Unfortunately, many employers of labour have found ways of circumventing the law and short-changing contributors. Although by the provisions of Section 11 (6) and (7) as well as Section 24(d) of the PRA 2014, it is an offence for an employer not to remit contributions, these provisions have not deterred many employers from holding back pension contributions of their employees. This has caused undue delays to such contributors’ pension payment, thereby defeating the purpose of the CPS.
PenCom has reacted to this threat by forging an inter-agency collaboration with the Economic and Financial Crimes Commission (EFCC) to crackdown on remitters and violators of these and other provisions of PRA 2014. While the struggle to sanitize the industry started under Ms. Anohu-Amazu, it has intensified under the current Acting Director General, Umar.

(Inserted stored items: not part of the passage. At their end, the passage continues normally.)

/-- The registers of a branch as they are written once per drumbeat (R295). -/
def Branch.written (x : Branch) (b : Fin 8) : Branch :=
  let drift := (x.drift + 1 / 2).floor
  let clip : Int := if 32767 < drift then 32767 else if drift < -32767 then -32767 else drift
  { x with
    tgStat := place x.st.1 29 3 ||| place b.1 26 3 ||| place x.isorun 22 4 ||| place (satTo 63 x.violLast) 16 6 ||| place x.left 0 16
    tgGuard := place x.guard 16 16 ||| (BitVec.ofInt 16 clip).setWidth 32 }

/-- The end of an isolation (R292), at a drumbeat, whose registers show it (R295): PROBATION, or LOCKED on the ISO_LIMIT-th
consecutive one. -/
def State.isolationEnd (s : State) (c : Fin 4) (b : Fin 8) : State :=
  let d := (Vec.at s.cl c).dl
  let x := Vec.at d.branches b
  if x.st != bIsolated || x.left ≠ 0 then s
  else if d.isoLimit ≠ 0 && d.isoLimit ≤ x.isorun then
    let s1 := s.updBr c b fun x => { x with st := bLocked }.written b
    match d.branchPort b with
    | some p => s1.alarm 0x060D (s.objAt 2 p.1) 0 true
    | none => s1
  else s.updBr c b fun x => { x with st := bProbation, left := d.probCycles, viol := 0 }.written b

/-- The end of a probation without violation: NORMAL, and the isolation run restarts (R292, R295). -/
def State.probationEnd (s : State) (c : Fin 4) (b : Fin 8) : State :=
  let x := Vec.at (Vec.at s.cl c).dl.branches b
  if x.st == bProbation && x.left = 0 then s.updBr c b fun x => { x with st := bNormal, isorun := 0 }.written b else s

/-- A branch is OFF while it is not in the active route or its port is not in UP; it comes back to the state it left
(R292). -/
def State.branchRefresh (s : State) (c : Fin 4) (b : Fin 8) : State :=
  let d := (Vec.at s.cl c).dl
  let x := Vec.at d.branches b
  let on := (d.routeBr b).isSome && (match d.branchPort b with
    | some p => s.carries c p
    | none => false)
  if !on && x.st != bOff then s.updBr c b fun x => { x with offFrom := x.st, st := bOff, left := 0 }
  else if on && x.st == bOff then
    s.updBr c b fun x => { x with
      st := x.offFrom
      left := if x.offFrom == bIsolated then d.isoCycles else if x.offFrom == bProbation then d.probCycles else 0
      isoCycle := (Vec.at s.cl c).cycle }
  else s

/-- Every branch of a hub follows its route and port. -/
def State.branchesRefresh (s : State) (c : Fin 4) : State :=
  if (Vec.at s.cl c).role == some .hub then s.each (n := 8) fun s b => s.branchRefresh c b else s

/-- Every hub's branches follow the ports. -/
def State.hubsRefresh (s : State) : State := s.each (n := 4) fun s c => s.branchesRefresh c

/-- REARM (R281, R292): LOCKED to PROBATION, also as it leaves OFF. -/
def State.rearm (s : State) (c : Fin 4) (mask : Nat) : State :=
  s.each (n := 8) fun s b =>
    if mask / 2 ^ b.1 % 2 = 0 then s
    else
      let d := (Vec.at s.cl c).dl
      let x := Vec.at d.branches b
      if x.st == bLocked then s.updBr c b fun x => { x with st := bProbation, left := d.probCycles, viol := 0 }
      else if x.st == bOff && x.offFrom == bLocked then s.updBr c b fun x => { x with offFrom := bProbation }
      else s

/-! ### Downstream (R282–R285) -/

/-- The octets of TIME data as they arrived: the merged frame carries them (R287). -/
def keepTime (orig sent : List Byte) (dgs : List DgHead) : List Byte :=
  dgs.foldl (fun bs d => if d.cmd = 7 then putBytes bs d.data (slice orig d.data d.len) else bs) sent

/-- The GUARD of a branch in the ROUTE datagram (R302). -/
def putGuard (bs : List Byte) (dgs : List DgHead) (g : Nat) : List Byte :=
  dgs.foldl (fun bs d => if d.cmd = 6 && d.len = 8 then putBytes bs (d.data + 4) (beBytes 2 g) else bs) bs

/-- The stamp at which a hub's copy of a frame leaves on a branch port. -/
def copyStamp (f : DrumIn) (p : Fin 12) : W64 := ((f.copies.find? fun q => q.1 = p).map (·.2)).getD f.tx

/-- ACCUM moves on by the difference of two transmit stamps: a hub writes it for each output port (R282). -/
def moveAccum (bs : List Byte) (dgs : List DgHead) (dt : W64) : List Byte :=
  dgs.foldl (fun bs d =>
    if d.cmd = 7 && d.len = 16 then
      putBytes bs (d.data + 8) (beBytes 8 (BitVec.ofNat 64 (beAt bs (d.data + 8) 8) + dt).toNat)
    else bs) bs

/-- Every branch of the active route that is not OFF gets a frame (R285), with its own GUARD and ACCUM. -/
def State.toBranches (s : State) (c : Fin 4) (bs : List Byte) (dgs timed : List DgHead) (fcs : Fcs) (f : DrumIn) : State :=
  (allFin 8).foldl (fun s b =>
    let d := (Vec.at s.cl c).dl
    let br := Vec.at d.branches b
    match d.branchPort b, d.routeBr b with
    | some q, some _ =>
      if br.st != bOff && s.carries c q then
        s.emit q (moveAccum (putGuard bs dgs br.guard) timed (copyStamp f q - f.tx)) fcs (copyStamp f q)
      else s
    | _, _ => s) s

/-- A branch of the active route has a slot window for a frame index; one with OPEN = CLOSE is empty. -/
def RouteBr.slotted (r : RouteBr) (f : Fin 4) : Bool := Vec.at r.opens f ≠ Vec.at r.closes f

/-- The spans of a hub's merged frames on its uplinks, from MERGE_AT to their end (R288). Until the frame has come from the
controller its length is not known, and a frame of the greatest length stands for it (DEDUCED, log 103). -/
def Dl.mergeSpans (d : Dl) (speed : BitVec 4) : List (Int × Int) :=
  match Vec.at d.routes d.active with
  | none => []
  | some r => (allFin 4).filterMap fun f =>
    let a := ((Vec.at r.mergeAt f).toNat : Int)
    match Vec.at d.sentFrames f with
    | some b => some (a, a + frameNs speed (b.length + 4))
    | none =>
      if (allFin 8).any fun b => (d.routeBr b).any fun x => x.slotted f then some (a, a + frameNs speed 1518) else none

/-- A hub's uplinks keep queued frames out of those spans, DW_GUARD on either side (R288). -/
def State.mergeWindows (s : State) (c : Fin 4) : State :=
  s.each (n := 12) fun s p =>
    let d := (Vec.at s.cl c).dl
    let spans := fun (x : Port) => (d.mergeSpans x.speed).map fun (a, b) => (a - row d.sets 16, b + row d.sets 16)
    match s.drumAt p with
    | some (c', .hub, .a) => if c' = c then s.updPort p fun x => { x with ways := { x.ways with merges := spans x } } else s
    | some (c', .hub, .b) => if c' = c then s.updPort p fun x => { x with ways := { x.ways with merges := spans x } } else s
    | _ => s

/-- The record of a DRUM frame at a port of the hub (R256, R257). -/
def State.hubRecord (s : State) (c : Fin 4) (p : Fin 12) (side : Side) (f : DrumIn) (good dup : Bool) : State :=
  let bs := f.bytes
  let (dgs, malformed) := dfDatagrams bs
  s.putRecord c p ((dfCycle bs).setWidth 32 <<< 16 ||| (dfSeq bs).setWidth 32)
    (recFlags good dup (dfTurned bs) false malformed (side == .b) (dfFrame bs) (dfHops bs) dgs.length) 0
    (BitVec.ofNat 32 (f.rx.toNat / 2 ^ 16))

/-- A drum frame on an uplink of the hub. In RUN a copy of one that the other uplink has brought is discarded (R285); the hub
knows the last 128 of them, as many as the window of R269 (DESIGN CHOICE, log 103). -/
def State.hubDown (s : State) (c : Fin 4) (p : Fin 12) (side : Side) (f : DrumIn) : State :=
  let bs := f.bytes
  let (dgs, malformed) := dfDatagrams bs
  let good := f.fcs == .good && !malformed
  let s := s.fcsCount p f.fcs
  let s := if malformed then s.pinc p cDlMalformed else s
  let k := Vec.at s.cl c
  let lag := (k.cycle.setWidth 16 - dfCycle bs).toInt
  let copy := fun (x : W16 × W16 × Byte × Fin 12) =>
    x.1 = dfCycle bs && x.2.1 = dfSeq bs && x.2.2.1 = octet bs 21 && x.2.2.2 ≠ p
  if k.dl.st == dRun && k.dl.hubSeen.any copy then
    ((s.pinc p cDlDup).updPort p fun x => { x with ways := { x.ways with dups := x.ways.dups + 1 } }).hubRecord c p side f good true
  else
    let s := s.updDl c fun d => { d with
      hubSeen := ((dfCycle bs, dfSeq bs, octet bs 21, p) :: d.hubSeen).take 128, newest := some (d.newerSeq (dfSeq bs)), hops := octet bs 20 }
    let s := ((s.routeLate c p (dfRoute bs) good).adoptRoute c (dfRoute bs) good).branchesRefresh c
    let run := (Vec.at s.cl c).dl.st == dRun
    let mismatch := run && dfRoute bs ≠ (Vec.at s.cl c).dl.active.1
    let s := if mismatch then s.pinc p cRouteMismatch else s
    let w : Pass := { c := c, p := p, role := .hub, takes := false, half := 0, rx := f.rx, tx := f.tx }
    let x : Passing := if mismatch then ⟨s, bs, false⟩ else dgs.foldl (Passing.actHub w) ⟨s, bs, false⟩
    let s := x.s
    let s := if run && !mismatch then
        (s.updDl c fun d => { d with
          sentFrames := Vec.put d.sentFrames (dfFrame bs) (some (keepTime bs x.bytes dgs)) }).mergeWindows c else s
    let s := s.toBranches c x.bytes dgs (if mismatch then [] else dgs) (fcsOut f.fcs false) f
    let s := if good && !mismatch && (lag = 0 || lag = 1) then s.noteUsable c lag else s
    (s.hubRecord c p side f good false).dlHeard c good lag

/-- A CLAIM at the hub: to every other drum port (R284). A further one from a branch in the same cycle is a FOREIGN violation. -/
def State.hubClaim (s : State) (c : Fin 4) (p : Fin 12) (side : Side) (f : DrumIn) : State :=
  let d := (Vec.at s.cl c).dl
  let s := s.fcsCount p f.fcs
  let again := match side with
    | .branch b => (Vec.at d.branches b).claimed
    | _ => false
  match side, again with
  | .branch b, true => s.violation c b p cTgForeign
  | _, _ =>
    let s := match side with
      | .branch b => s.updBr c b fun x => { x with claimed := true }
      | _ => s
    let outs := [portNo d.portA, portNo d.portB] ++ (allFin 8).map d.branchPort
    outs.foldl (fun s o =>
      match o with
      | some q => if q ≠ p && s.carries c q then s.emit q (dfHop f.bytes) (fcsOut f.fcs false) (copyStamp f q) else s
      | none => s) s

/-! ### Admission (R289) -/

/-- Where a frame on a branch stands: what becomes of it. -/
inductive Verdict where
  | accept | cutLate | early | late | foreign | cutOpen | pass | block
deriving DecidableEq, Repr
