/-- A drumbeat at a port: a pending list replaces the running one, which starts with entry 0 (R170). A class whose
frame never fits counts tx_gate_blocked once per cycle (R171). -/
def State.gateBeat (s : State) (c : Fin 4) (p : Fin 12) : State :=
  let x := Vec.at s.port p
  if x.owner != some c then s
  else
    let g := x.gate
    let active := if g.clear then [] else g.pending.getD g.active
    let gates := match active with
      | e :: _ => BitVec.ofNat 8 (fld e 24 8)
      | [] => 0xFF
    let s := (s.updPort p fun x => { x with
      gate := { g with active := active, pending := none, clear := false, entry := 0, gates := gates } }).gateHold p
    s.padd p cTxGateBlocked ((List.range 8).filter fun cls => s.neverFits c p active cls).length

/-- Every drum port of a personality takes its windows for the cycle that begins (R255, R288, R301); `switched`: the active
route has changed at this drumbeat. -/
def State.windowBeat (s : State) (c : Fin 4) (switched : Bool) : State :=
  let s := s.each (n := 12) fun s p =>
    match s.drumAt p with
    | some (c', _, _) =>
      if c' ≠ c then s
      else s.updPort p fun x => { x with ways := { x.ways with
        windows := s.windowsNext c p, first := false, last := x.ways.passed, passed := [] } }
    | none => s
  (if switched then s.firstCycle c else s).mergeWindows c

/-- A drum window has opened: a preemptable frame on the line is held as at a gate close (R255). -/
def State.windowHold (s : State) (p : Fin 12) : State :=
  let x := Vec.at s.port p
  match x.tx, x.owner with
  | some t, some c =>
    let since := (Vec.at s.cl c).sinceBeat s.ns.toNat
    if t.pre && s.inWindow c p since since then (s.preempt p s.nowStamp true).lineFree p else s
  | _, _ => s

end Sys2Proof.Machine
end

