-- ==== Sys2Proof/Machine/PioEng.lean ====
section
/-!
DEFINITION. The PIO engines: registers, queues and joins, the driver-enable sequencer, and the operations behind the
PIO instructions (R368–R389).
-/
namespace Sys2Proof.Machine

/-- States of a PIO engine (R369). -/
abbrev oHeld : Fin 5 := 0
abbrev oIdle : Fin 5 := 1
abbrev oRun : Fin 5 := 2
abbrev oStall : Fin 5 := 3
abbrev oFault : Fin 5 := 4

/-- A counter of a PIO engine counts `i` more events. -/
def State.oadd (s : State) (k : Fin 8) (i n : Nat) : State := s.updPio k fun x => { x with ctr := x.ctr.add i n }

/-- Register fields (R370). -/
def Pio.odir (x : Pio) : Bool := x.pfmt.getLsbD 31
def Pio.idir (x : Pio) : Bool := x.pfmt.getLsbD 30
def Pio.frameSet (x : Pio) : Nat := fld x.pfmt 24 6
def Pio.link (x : Pio) : Option (Fin 8) := if x.pfmt.getLsbD 19 then some (finOf 8 (fld x.pfmt 16 3)) else none
def Pio.outBase (x : Pio) : Nat := fld x.ppins 27 5
def Pio.outCnt (x : Pio) : Nat := fld x.ppins 23 4
def Pio.setBase (x : Pio) : Nat := fld x.ppins 18 5
def Pio.inBase (x : Pio) : Nat := fld x.ppins 13 5
def Pio.deEn (x : Pio) : Bool := x.ppins.getLsbD 12
def Pio.dePin (x : Pio) : Nat := fld x.ppins 7 5
def Pio.deLead (x : Pio) : Nat := fld x.pde 0 4
def Pio.deLag (x : Pio) : Nat := fld x.pde 8 8

/-- PSTAT (R370). -/
def Pio.pstat (x : Pio) : W32 :=
  place x.st.1 29 3 ||| place x.pc.toNat 23 6 ||| place x.stallc.toNat 20 3 ||| place x.txq.length 15 5 |||
    place (if x.link.isSome then 0 else x.rxq.length) 10 5 ||| bitAt 32 9 x.txovf ||| bitAt 32 8 x.rxund |||
    bitAt 32 7 x.rxdrop ||| bitAt 32 6 x.tout ||| place x.bc 0 6
/-- PCTL as read: RUN and START. -/
def Pio.pctl (x : Pio) : W32 := bitAt 32 31 x.run ||| place x.start.1 0 6

/-- The level an engine sees on a pin: 0 outside its input mask (R380). -/
def Pio.pin (x : Pio) (pins : W32) (i : Nat) : Bool := pins.getLsbD (i % 32) && x.inMask.getLsbD (i % 32)

/-- A pin written within the output mask (R380). -/
def Pio.setLevel (x : Pio) (i : Nat) (b : Bool) : Pio :=
  let j := i % 32
  if x.outMask.getLsbD j then { x with level := (x.level &&& ~~~(bitAt 32 j true)) ||| bitAt 32 j b } else x
/-- A direction written within the output mask. -/
def Pio.setDir (x : Pio) (i : Nat) (b : Bool) : Pio :=
  let j := i % 32
  if x.outMask.getLsbD j then { x with dir := (x.dir &&& ~~~(bitAt 32 j true)) ||| bitAt 32 j b } else x

/-- What an engine drives: levels, and which pins it drives; the sequencer wins on DE_PIN (R381). -/
def Pio.driven (x : Pio) : W32 × W32 :=
  let d := bitAt 32 x.dePin x.deEn &&& x.outMask
  ((x.level &&& x.dir &&& x.outMask &&& ~~~d) ||| (if x.de then d else 0), (x.dir &&& x.outMask) ||| d)

/-- EVP events of the owning cluster (R384). -/
def State.pioEvent (s : State) (k : Fin 8) (b : Nat) : State :=
  match (Vec.at s.pio k).owner with
  | some c => s.evpCl c b
  | none => s

/-- A change of PSTAT.STATE (R384). -/
def State.pioState (s : State) (k : Fin 8) (st : Fin 5) (stallc : BitVec 3) : State :=
  let was := (Vec.at s.pio k).st
  let s1 := s.updPio k fun x => { x with st := st, stallc := stallc }
  if was = st then s1 else s1.pioEvent k 13

/-- Entry into IDLE: owned pins at their idle values, DE_PIN low (R381). -/
def State.pioIdle (s : State) (k : Fin 8) : State :=
  (s.updPio k fun x => { x with
    level := x.idleVal, dir := x.idleDir, de := false, deTail := false, latched := none }).pioState k oIdle 0

/-- IDLE to RUN at PCTL.START (R369, R370, R373). -/
def State.pioGo (s : State) (k : Fin 8) : State :=
  let x := Vec.at s.pio k
  if x.st = oIdle && x.run && (match x.owner with | some c => s.started c | none => false) then
    (s.updPio k fun x => { x with
      pc := BitVec.ofNat 6 x.start.1, frame := x.frameSet, divAcc := 0, latched := none }).pioState k oRun 0
  else s

/-- RESTART (R387). -/
def State.pioRestart (s : State) (k : Fin 8) : State :=
  let x := Vec.at s.pio k
  if x.st = oHeld || x.st = oIdle then s
  else (s.updPio k fun x => { x with
      pc := BitVec.ofNat 6 x.start.1, sr := 0, bc := 0, lc0 := 0, lc1 := 0, tcnt := 0, tout := false,
      frame := x.frameSet, divAcc := 0, latched := none, deTail := x.de }).pioState k oRun 0

/-- STOP and START for the engines of a cluster (R369, R388). -/
def State.stopPios (s : State) (c : Fin 4) : State :=
  s.each (n := 8) fun s k =>
    let x := Vec.at s.pio k
    if x.owner = some c && x.st != oHeld && x.st != oIdle then s.pioIdle k else s
def State.startPios (s : State) (c : Fin 4) : State :=
  s.each (n := 8) fun s k => if (Vec.at s.pio k).owner = some c then s.pioGo k else s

It must nevertheless be emphasized that the moderate success recorded under Ms. Anohu-Amazu cannot overshadow the known fact of the irregularity of her appointment. She was not qualified for the position at the time and was appointed only in acting capacity in 2012. But since the power that be wanted her to remain at the helms of PenCom, they ensured that the 2014 amendments to the PRA Act 2004 reduced the mandatory years of experience for the appointment of DG. Such arbitrariness and abuse of office permeated the operations of PenCom during her tenure.
The writer of the article in the Guardian also pointed at the House of Representatives probe of PenCom over an alleged missing N33 billion as evidence of the decline under Aisha -Umar. The fact is that no money is missing, and the Adhoc Committee itself had no option than to concede this in its subsequent hearings. It became clear that the allegation and probe are the handiwork of the same anti-Aisha-Umar forces outside PenCom.
It has, indeed, since become public knowledge that the House probe was driven by a legislator’s vendetta and inducements from outside of PenCom. Mrs. Aisha -Umar incurred their wrath when she sacked the daughter of the Chairman of the House Committee probing PenCom for possessing fake foreign degrees. The sacked staff was employed into the agency under Ms. Anohu-Amazu, but a verification exercise conducted by the agency led to her sack February this year. The unwholesome agenda was clear to the leadership of the House of Representatives which quickly removed the chairman of the Adhoc committee to save the integrity of the House. The probe has since being in the cooler.
It is time for those with unbridled sense of entitlement to let go of Pencom and allow its current management to focus on service to the public. Such people should accept the fact that public position is service to the country.
Once you have done your best during your time, stay on the sidelines and make positive interventions when the need arises. No one is entitled to public office and this fixation about reclaiming a lost position has gone too far.